Горели сараи на Ивановской улице, недалеко от ресторана «Золотой якорь». Пожар так себе — строчек на двадцать, не больше. Зато встретил давнего знакомого — пристава 4-го участка Мещанской части. Алексей посетовал ему, что зря ехал к чёрту на кулички.
— Вот и не зря, — успокоил полицейский. — Два часа назад в Сокольнической роще найден убитый извозчик. Свидетелей нет, но и без них ясно — это шалит шпана, которая каждое лето из трущоб к нам «на дачу» перебирается. Судите сами — забрали деньги, сапоги, барахло разное. Даже ведро. А пролётку и лошадь оставили… Ладно, я этой рвани покажу кузькину мать! Завтра под утро устрою облаву — всех тёпленькими возьмём. Только об облаве, пока, не пишите.
— Само собой, — заверил Алексей. — Извозчика зарезали?
— Нет. Голову гирькой размозжили. Запишите его номер и фамилию, в этом секрета нет.
— Диктуйте.
— Номер 1639. А зовут. звали Ждановым Касьяном Ивановичем.
— Твою мать! — вырвалось у Алексея.
— Что случилось? — удивлённо спросил пристав.
— Да карандаш сломался.
Пастухов похвалил Лавровского за небольшие заметки о пожаре и убийстве:
— Молодец! Нам, как раз, в этом номере, уголовной хроники не хватало… А теперь слетай-ка в цирк — Саламанский обещал дать объявление.

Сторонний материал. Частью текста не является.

-- ==== Sys2Proof/Tests/Slice0.lean ====
section
/-! SUPPORT. Small tests: what WellFormed refuses, a state and operands that meet the hypotheses of each statement and of each
of its clauses, and single steps whose results the spec gives. -/

open Sys2Proof Sys2Proof.Machine

namespace Sys2Proof.Tests

set_option Elab.async false

/-! ### States to start from -/

/-- The state after reset with registers (offset, value) set. -/
def withRegs (l : List (Nat × Nat)) : State := l.foldl (fun s x => setReg s x.1 (BitVec.ofNat 64 x.2)) State.reset

/-- A state with n bytes of a number at an address. -/
def putNum (s : State) (a n v : Nat) : State := { s with mem := putBytes s.mem a (leBytes n v) }

/-- An instruction word: opcode and the bits below it. -/
def iw (op low : Nat) : W128 := BitVec.ofNat 128 (op * 2 ^ 122 + low)

/-- A word read from slot 0 of a ring. -/
def fw (op low : Nat) : Fetched := ⟨0, iw op low⟩

/-- Quarter 0 with one word in the queue of stream i. -/
def seat (i op low : Nat) : State := setStrm State.reset 0 i ⟨[fw op low], none, false, none⟩

/-- The same with the word's predicate read as false. -/
def seatNo (i op low : Nat) : State := setStrm State.reset 0 i ⟨[fw op low], some false, false, none⟩

/-- The same with a parameter block at offset 0x1000 of the local store: PB = 0x40 in the word. -/
def seatBlk (i op v : Nat) : State := putNum (seat i op (0x40 * 2 ^ 48)) (lsBase 0 + 0x1000) 64 v

/-- An operation in flight. -/
def opOf (i op low : Nat) (fin : Bool) : Op := ⟨5, i, 0, iw op low, true, fin, false, false, none, [], .here, [], (0, 0, 0), [], []⟩

/-- Quarter 0 with one operation in flight. -/
def flying (o : Op) : State := modQuarter State.reset 0 fun x => { x with ops := [o], nextId := 6 }

/-- A packet of one word or more. -/
def pk (cls typ : Nat) (ws : List Nat) : Pkt := ⟨0, 7, cls, 0, 0, typ, 3, 4, ws.map fun w => ⟨BitVec.ofNat 64 w, false⟩⟩

/-! ### WellFormed refuses -/

theorem smoke_frame : WF.command (.frameRx 0 0 [(0, 0)] 0) = false := by decide
theorem smoke_cell : WF.command (.writeHead 0 [⟨0, false⟩]) = false := by decide
theorem smoke_pkt : WF.command (.write 0 { pk 0 1 [] with dst := 65536 }) = false := by decide
theorem smoke_announce : WF.command (.announceBlock 0 0 [0]) = false := by decide
theorem smoke_plan : WF.command (.loadPlan (.data [0])) = false := by decide
theorem smoke_host : WF.command (.bar4Read 0 0) = false ∧ WF.command (.bar4Write 0 [] false) = false := by decide
theorem smoke_refuses : exec (.bar4Read 0 0) State.reset = .fault .illFormed := rfl
theorem smoke_accepts : WF.command (.writeHead 0 (List.replicate 8 ⟨0, false⟩)) = true ∧ WF.command (.bar4Read 0 1024) = true := by
  decide

/-! ### Witnesses: steps, memory, registers -/

theorem witness_StepIdlesOnEmptyQueue : State.reset.pending = [] := rfl
theorem witness_StepKeepsCanonicalForm : State.reset.canon = true ∧ step State.reset = .next { State.reset with now := 10 } :=
  ⟨by decide, rfl⟩
theorem witness_StepTakesOnlyTheFront : exec .thermtrip State.reset = .next (modMgt State.reset fun m => { m with trip := true }) := rfl
theorem witness_WrittenBytesReadBack : State.reset.stk.chan = [] ∧ (0 < [1#8].length ∧ smGet false State.reset.memPsn 0 = false) ∧
    (8 * 1 + 8 ≤ 8 + (List.replicate 8 (0#8)).length) := by decide
theorem witness_PoisonedWordHoldsZero : State.reset.stk.chan = [] ∧ (0xE4#8).toNat ^^^ checkBits 0xFF = 0 ∧
    (0x1B#8).toNat ^^^ checkBits 0xFF = 0xFF := by decide
theorem witness_ReservedBitsIgnoreWrites : (∀ f ∈ [(⟨7, 0, .rw⟩ : Fld)], f.lo ≤ f.hi ∧ f.hi < 64 ∧ (8 < f.lo ∨ f.hi < 8)) ∧
    ((regFind aMgtPwrCtl regTable).map fun x => decide (∀ f ∈ x.1.flds, f.lo ≤ f.hi ∧ f.hi < 64 ∧ (28 < f.lo ∨ f.hi < 28))) =
      some true := by decide +kernel
theorem witness_AccessCodesGovernWrites : (0 : Nat) ≤ 63 ∧ (63 : Nat) < 64 ∧ (true = true) ∧ (false = false) := by decide
theorem witness_IllegalValueLeavesRegister : aFabPort 0 ∉ eventRegs ∧ aFabPort 0 ≠ errReg .fab ∧
    (∀ r t, errRec .fab = some (r, t) → aFabPort 0 ≠ r) ∧ ∀ q, Blk.fab = .qtr q → aFabPort 0 ≠ aQtrCcIrq q :=
  ⟨by decide, by decide, by intro r t h; cases h; decide, by intro q h; cases h⟩
theorem witness_FirstErrorIsCaptured : (12 : Nat) < 48 ∧ errRec .fab = some (aFabErrRec, 48) ∧ aFabErrRec ≠ errReg .fab ∧
    fld State.reset aFabErrRec 63 63 = 0 ∧ fld (withRegs [(aFabErrRec, 2 ^ 63)]) aFabErrRec 63 63 = 1 := by decide +kernel
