-- ==== Sys2Proof/Machine/KeyGenerator.lean ====
section
/-! DEFINITION. The key generator (43_key_generator R180 to R183). The loop of R182 is a transition function, so that the
points the host can see on the way (44_signer R197, 10_state R38) are points of the same run. -/
namespace Sys2Proof.Machine

/-- Where the pseudocode of R182 stands. -/
inductive KeyStage where
  /-- `Fbuf <- generate(n, m, v)` comes next. -/
  | drawF
  /-- The top of the loop: the budget test. -/
  | test
  /-- The n*n draws of T come next. -/
  | drawT
  /-- `Tinv <- minv(T)` comes next. -/
  | invert
  /-- The loop was left with an invertible T. -/
  | found
  /-- The budget was reached. -/
  | exhausted
  deriving DecidableEq, Repr

/-- The local values of R182 (10_state R45). `draws` counts the T matrices drawn, without a bound (log 22). -/
structure KeyRun where
  stage : KeyStage
  draws : Nat
  fbuf : List Byte
  t : Mat
  tinv : Mat
  rng : List Byte
  steps : Nat
  deriving DecidableEq, Repr

/-- `CSR.ATTEMPT` after that many draws: it saturates at 2^32 - 1 (10_state R38, R182). -/
def attemptOfDraws (draws : Nat) : Word := BitVec.ofNat 32 (min draws (2 ^ 32 - 1))

/-- One step of the pseudocode of R182; `none` when it has ended or waits for an RNG byte.

DESIGN CHOICE (log 22): the budget test compares the number of draws. R182's pseudocode compares `CSR.ATTEMPT`, which
is that number for every budget up to 2^32 - 1 but saturates there; for a larger finite budget the spec's texts differ,
and the model keeps the cap that R7, R183, R260 and R182's errors give it. -/
def keyNext (budget : Option Nat) (n mapSize : Nat) (r : KeyRun) : Option KeyRun :=
  match r.stage with
  | .drawF =>
    if mapSize ≤ r.rng.length then
      some { r with stage := .test, fbuf := r.rng.take mapSize, rng := r.rng.drop mapSize, steps := r.steps + 1 }
    else none
  | .test =>
    if budget = some r.draws then some { r with stage := .exhausted, steps := r.steps + 1 }
    else some { r with stage := .drawT, draws := r.draws + 1, steps := r.steps + 1 }
  | .drawT =>
    if n * n ≤ r.rng.length then
      some { r with
        stage := .invert, t := matOfBytes n n (r.rng.take (n * n)), rng := r.rng.drop (n * n), steps := r.steps + 1 }
    else none
  | .invert =>
    match minv n r.t with
    | some e => some { r with stage := .found, tinv := e, steps := r.steps + 1 }
    | none => some { r with stage := .test, steps := r.steps + 1 }
  | .found | .exhausted => none

/-- At most `fuel` steps of R182. -/
def keyRun (budget : Option Nat) (n mapSize : Nat) : Nat → KeyRun → KeyRun
  | 0, r => r
  | k + 1, r =>
    match keyNext budget n mapSize r with
    | none => r
    | some r' => keyRun budget n mapSize k r'

/-- R182 after its entry checks. -/
def State.keyStart (s : State) : KeyRun where
  stage := .drawF
  draws := 0
  fbuf := []
  t := []
  tinv := []
  rng := s.rng
  steps := 0

/-- R182 run for at most `fuel` steps. -/
def State.keyRunFor (s : State) (fuel : Nat) : KeyRun :=
  keyRun s.params.keygenBudget s.nDim s.mapSize fuel s.keyStart

/-- Steps enough for R182 to end or to wait: each pass of the loop takes three and draws n*n >= 1 bytes (log 10). -/
def State.keyFuel (s : State) : Nat := 3 * s.rng.length + 5

/-- The entry checks of R182. -/
def keygenChecks (pf pt pi : PReg) (s : State) : List (Bool × ErrorKind) :=
  [(s.dimOk, .dimension),
   (s.regionOk pf s.mapSize && s.regionOk pt (s.nDim * s.nDim) && s.regionOk pi (s.nDim * s.nDim), .addressRange)]

/-- `KEYGEN Pf, Pt, Pi` (R182). An RNG source that stops leaves the command in flight (U6, log 10). -/
def execKeygen (pf pt pi : PReg) (s : State) : Out :=
  let s0 := { s with attempt := 0#32 }
  withChecks (keygenChecks pf pt pi s) s0
    (let r := s.keyRunFor s.keyFuel
     let s1 := { s0 with attempt := attemptOfDraws r.draws }
     match r.stage with
     | .found =>
       let s2 := { s1 with rng := r.rng }
       .next (completeCommand
         (((s2.writeBytes (s.ptr pf) r.fbuf).writeMat (s.ptr pt) s.nDim s.nDim r.t).writeMat (s.ptr pi)
           s.nDim s.nDim r.tinv))
     | .exhausted => .next (raiseError .keygenExhausted { s1 with rng := r.rng })
     | .drawF | .test | .drawT | .invert => .next { s1 with progress := r.steps + 1 })

/-- The next point of KEYGEN the host can see (10_state R38, 44_signer R197, log 2). -/
def keygenProgress (pf pt pi : PReg) (s : State) : State :=
  match firstError (keygenChecks pf pt pi s) with
  | some _ => s
  | none =>
    let r := s.keyRunFor s.progress
    match r.stage with
    | .found | .exhausted => s
    | .drawF | .test | .drawT | .invert => { s with attempt := attemptOfDraws r.draws, progress := r.steps + 1 }

end Sys2Proof.Machine
end

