-- ==== Sys2Proof/Machine/LinearAlgebraCommands.lean ====
section
/-! DEFINITION. The linear-algebra commands (41_linear_algebra R144 to R147). -/
namespace Sys2Proof.Machine

/-- `MVMUL Pd, Pm, Pv` (R144). -/
def execMvmul (pd pm pv : PReg) (s : State) : Out :=
  withChecks
    [(s.shapeOk, .dimension),
     (s.regionOk pm (s.rows * s.cols) && s.regionOk pv s.cols && s.regionOk pd s.rows, .addressRange)] s
    (.next (completeCommand
      (s.writeVec (s.ptr pd) (matvec s.rows s.cols (s.readMat pm s.rows s.cols) (s.readVec pv s.cols)))))

/-- `MINV Pd, Pm` (R145). -/
def execMinv (pd pm : PReg) (s : State) : Out :=
  withChecks
    [(s.squareOk, .dimension),
     (s.regionOk pm (s.rows * s.rows) && s.regionOk pd (s.rows * s.rows), .addressRange)] s
    (match minv s.rows (s.readMat pm s.rows s.rows) with
     | none => .next (raiseError .singularMatrix s)
     | some e => .next (completeCommand (s.writeMat (s.ptr pd) s.rows s.rows e)))

/-- `MSOLVE Pd, Pm, Pb` (R146): by definition `matvec(minv(A), b)`. -/
def execMsolve (pd pm pb : PReg) (s : State) : Out :=
  withChecks
    [(s.squareOk, .dimension),
     (s.regionOk pm (s.rows * s.rows) && s.regionOk pb s.rows && s.regionOk pd s.rows, .addressRange)] s
    (match minv s.rows (s.readMat pm s.rows s.rows) with
     | none => .next (raiseError .singularMatrix s)
     | some e => .next (completeCommand (s.writeVec (s.ptr pd) (matvec s.rows s.rows e (s.readVec pb s.rows)))))

end Sys2Proof.Machine
end

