/-- R124, R125, R126: FADD, FSUB and FMUL write one G register and nothing else; they cannot fault. -/
def Obligations.FieldAddSubMulCommands : Prop :=
  ∀ (gd ga gb : GReg) (s : State),
    EncodesAs (.fadd gd ga gb) (0x10#8 ++ (fieldOfReg gd ++ (fieldOfReg ga ++ (fieldOfReg gb ++ 0#12))))
    ∧ EncodesAs (.fsub gd ga gb) (0x11#8 ++ (fieldOfReg gd ++ (fieldOfReg ga ++ (fieldOfReg gb ++ 0#12))))
    ∧ EncodesAs (.fmul gd ga gb) (0x12#8 ++ (fieldOfReg gd ++ (fieldOfReg ga ++ (fieldOfReg gb ++ 0#12))))
    ∧ (∃ t, exec (.fadd gd ga gb) s = .next t ∧ CompletesPlain s t ∧ SameP s t ∧ SameOmem s t
      ∧ WritesG gd (s.readG ga ^^^ s.readG gb) s t)
    ∧ (∃ t, exec (.fsub gd ga gb) s = .next t ∧ CompletesPlain s t ∧ SameP s t ∧ SameOmem s t
      ∧ WritesG gd (s.readG ga ^^^ s.readG gb) s t)
    ∧ ∃ t, exec (.fmul gd ga gb) s = .next t ∧ CompletesPlain s t ∧ SameP s t ∧ SameOmem s t
      ∧ WritesG gd (fmul (s.readG ga) (s.readG gb)) s t

/-- R127: FINV writes the one inverse, and faults exactly when its operand is 0. -/
def Obligations.FieldInverseCommand : Prop :=
  ∀ (gd ga : GReg) (s : State),
    EncodesAs (.finv gd ga) (0x13#8 ++ (fieldOfReg gd ++ (fieldOfReg ga ++ 0#16)))
    ∧ (s.readG ga = 0x00#8 → Faults (.finv gd ga) .fieldInverse s)
    ∧ (s.readG ga ≠ 0x00#8 → ∃ t x, exec (.finv gd ga) s = .next t ∧ CompletesPlain s t ∧ SameP s t ∧ SameOmem s t
      ∧ WritesG gd x s t ∧ fmul (s.readG ga) x = 0x01#8 ∧ ∀ b, fmul (s.readG ga) b = 0x01#8 → b = x)

/-! ### Linear algebra -/

/-- R144: MVMUL. -/
def Obligations.MatrixVectorCommand : Prop :=
  ∀ (pd pm pv : PReg) (s : State),
    let r := s.laRows.toNat
    let c := s.laCols.toNat
    let ranges := Fits s pm (r * c) ∧ Fits s pv c ∧ Fits s pd r
    EncodesAs (.mvmul pd pm pv) (0x20#8 ++ (fieldOfReg pd ++ (fieldOfReg pm ++ (fieldOfReg pv ++ 0#12))))
    ∧ (r = 0 ∨ c = 0 → Faults (.mvmul pd pm pv) .dimension s)
    ∧ (1 ≤ r → 1 ≤ c → ¬ ranges → Faults (.mvmul pd pm pv) .addressRange s)
    ∧ (1 ≤ r → 1 ≤ c → ranges → ∃ t, exec (.mvmul pd pm pv) s = .next t ∧ CompletesPlain s t ∧ SameG s t ∧ SameP s t
      ∧ SameOmemOutside (baseOf s pd) r s t
      ∧ ∀ i, i < r → t.omemByte (baseOf s pd + i)
          = xorUpTo c (fun j => fmul (s.omemByte (baseOf s pm + i * c + j)) (s.omemByte (baseOf s pv + j))))

/-- R145: MINV; `minv` itself is settled by the statements about it. -/
def Obligations.MatrixInverseCommand : Prop :=
  ∀ (pd pm : PReg) (s : State),
    let k := s.laRows.toNat
    let square := 1 ≤ k ∧ s.laCols.toNat = k
    let ranges := Fits s pm (k * k) ∧ Fits s pd (k * k)
    EncodesAs (.minv pd pm) (0x21#8 ++ (fieldOfReg pd ++ (fieldOfReg pm ++ 0#16)))
    ∧ (¬ square → Faults (.minv pd pm) .dimension s)
    ∧ (square → ¬ ranges → Faults (.minv pd pm) .addressRange s)
    ∧ (square → ranges → minv k (matOn s (baseOf s pm) k) = none → Faults (.minv pd pm) .singularMatrix s)
    ∧ ∀ e, square → ranges → minv k (matOn s (baseOf s pm) k) = some e →
      ∃ t, exec (.minv pd pm) s = .next t ∧ CompletesPlain s t ∧ SameG s t ∧ SameP s t
        ∧ SameOmemOutside (baseOf s pd) (k * k) s t
        ∧ ∀ i j, i < k → j < k → t.omemByte (baseOf s pd + (i * k + j)) = matAt e i j
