-- ==== Sys2Proof/Laws/Memory.lean ====
section
/-! SUPPORT. Read after write over OMEM, and the canonical form that every memory operation keeps. -/
namespace Sys2Proof.Machine

@[simp] theorem lookup_nil (x : Nat) : Memory.lookup [] x = none := rfl

theorem lookup_cons (a : Nat) (b : Byte) (m : Memory) (x : Nat) :
    Memory.lookup ((a, b) :: m) x = if x = a then some b else Memory.lookup m x := rfl

/-- A read after a write: the byte written at its address, every other byte as before. -/
theorem lookup_store (m : Memory) (x : Nat) (v : Byte) (y : Nat) :
    Memory.lookup (Memory.store m x v) y = if y = x then some v else Memory.lookup m y := by
  induction m with
  | nil => rfl
  | cons c m ih =>
    obtain ⟨a, b⟩ := c
    by_cases h1 : x < a
    · simp [Memory.store, h1, lookup_cons]
    · by_cases h2 : x = a
      · subst h2
        by_cases h3 : y = x <;> simp [Memory.store, lookup_cons, h3]
      · by_cases h3 : y = a
        · have h4 : y ≠ x := fun h => h2 (h ▸ h3)
          have h5 : a ≠ x := fun h => h2 h.symm
          simp [Memory.store, h1, h2, lookup_cons, h3, h5]
        · simp [Memory.store, h1, h2, lookup_cons, h3, ih]

/-- A read after writing bytes at ascending addresses. -/
theorem lookup_storeAll (bs : List Byte) (m : Memory) (base y : Nat) :
    Memory.lookup (Memory.storeAll m base bs) y
      = if base ≤ y ∧ y < base + bs.length then some (bs.getD (y - base) 0#8) else Memory.lookup m y := by
  induction bs generalizing m base with
  | nil => simp [Memory.storeAll]
  | cons b bs ih =>
    rw [Memory.storeAll, ih, lookup_store]
    by_cases h1 : y = base
    · subst h1; simp
    · by_cases h2 : base + 1 ≤ y ∧ y < base + 1 + bs.length
      · have h3 : y - base = (y - (base + 1)) + 1 := by omega
        have h4 : base ≤ y ∧ y < base + (bs.length + 1) := by omega
        simp [h2, h4, h3]
      · have h4 : ¬ (base ≤ y ∧ y < base + (bs.length + 1)) := by omega
        rw [if_neg h2, if_neg h1, List.length_cons, if_neg h4]

/-- The addresses a write can list: its own and those listed before. -/
theorem mem_store {m : Memory} {x : Nat} {v : Byte} {c : Host.Cell} (h : c ∈ Memory.store m x v) :
    c = (x, v) ∨ c ∈ m := by
  induction m with
  | nil => simpa [Memory.store] using h
  | cons d m ih =>
    obtain ⟨a, b⟩ := d
    rw [Memory.store] at h
    split at h
    · simpa using h
    · split at h
      · rcases List.mem_cons.1 h with h | h
        · exact Or.inl h
        · exact Or.inr (List.mem_cons_of_mem _ h)
      · rcases List.mem_cons.1 h with h | h
        · exact Or.inr (h ▸ List.mem_cons_self ..)
        · exact (ih h).imp id (List.mem_cons_of_mem _)

/-- The canonical form of a memory with a first cell. -/
theorem wf_cons (a : Nat) (b : Byte) (m : Memory) :
    Memory.wf ((a, b) :: m) = true ↔ (∀ c ∈ m, a < c.1) ∧ Memory.wf m = true := by
  simp [Memory.wf, List.pairwise_cons]

/-- Writing a byte keeps the canonical form. -/
theorem store_wf (m : Memory) (x : Nat) (v : Byte) (h : Memory.wf m = true) : Memory.wf (Memory.store m x v) = true := by
  induction m with
  | nil => simp [Memory.store, Memory.wf]
  | cons d m ih =>
    obtain ⟨a, b⟩ := d
    obtain ⟨h1, h2⟩ := (wf_cons a b m).1 h
    rw [Memory.store]
    split
    · rename_i hx
      refine (wf_cons _ _ _).2 ⟨fun c hc => ?_, h⟩
      rcases List.mem_cons.1 hc with hc | hc
      · subst hc; exact hx
      · exact lt_trans hx (h1 c hc)
    · split
      · rename_i hx; subst hx; exact (wf_cons _ _ _).2 ⟨h1, h2⟩
      · refine (wf_cons _ _ _).2 ⟨fun c hc => ?_, ih h2⟩
        rcases mem_store hc with hc | hc
        · subst hc; simp; omega
        · exact h1 c hc

/-- Writing bytes keeps the canonical form. -/
theorem storeAll_wf (bs : List Byte) (m : Memory) (base : Nat) (h : Memory.wf m = true) :
    Memory.wf (Memory.storeAll m base bs) = true := by
  induction bs generalizing m base with
  | nil => exact h
  | cons b bs ih => exact ih _ _ (store_wf m base b h)

/-- The addresses that writing bytes can list. -/
theorem mem_storeAll {bs : List Byte} {m : Memory} {base : Nat} {c : Host.Cell}
    (h : c ∈ Memory.storeAll m base bs) : (base ≤ c.1 ∧ c.1 < base + bs.length) ∨ c ∈ m := by
  induction bs generalizing m base with
  | nil => exact Or.inr h
  | cons b bs ih =>
    rcases ih h with h | h
    · left; simp; omega
    · rcases mem_store h with h | h
      · left; subst h; simp
      · exact Or.inr h

/-- State.reset's OMEM has the canonical form. -/
theorem reset_omem_wf (p : Params) : Memory.wf (State.resetWith p).omem = true := rfl

/-- What OMEM reads as after bytes have been written. -/
theorem omemByte_writeBytes (s : State) (base : Nat) (bs : List Byte) (a : Nat) :
    (s.writeBytes base bs).omemByte a
      = if base ≤ a ∧ a < base + bs.length then bs.getD (a - base) 0#8 else s.omemByte a := by
  unfold State.omemByte
  rw [writeBytes_omem, writeBytes_omemEpoch, lookup_storeAll]
  split <;> simp

/-- OMEM reads depend on the cells and the epoch only. -/
theorem omemByte_congr {s t : State} (h1 : t.omem = s.omem) (h2 : t.omemEpoch = s.omemEpoch) (a : Nat) :
    t.omemByte a = s.omemByte a := by
  unfold State.omemByte; rw [h1, h2]

end Sys2Proof.Machine
end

Слетал. Снова вернулся в редукцию. Новых заданий у Пастухова для него, слава богу, не нашлось. Сел писать для Лансиньяка всё, что удалось узнать о краже на выставке.
В общем в «Черныши» Лавровский вернулся поздним вечером.
— А у вас гость, — сказал швейцар. — Господин Малинин. Только он сейчас не в вашем номере, а у Аристарха Матвеевича.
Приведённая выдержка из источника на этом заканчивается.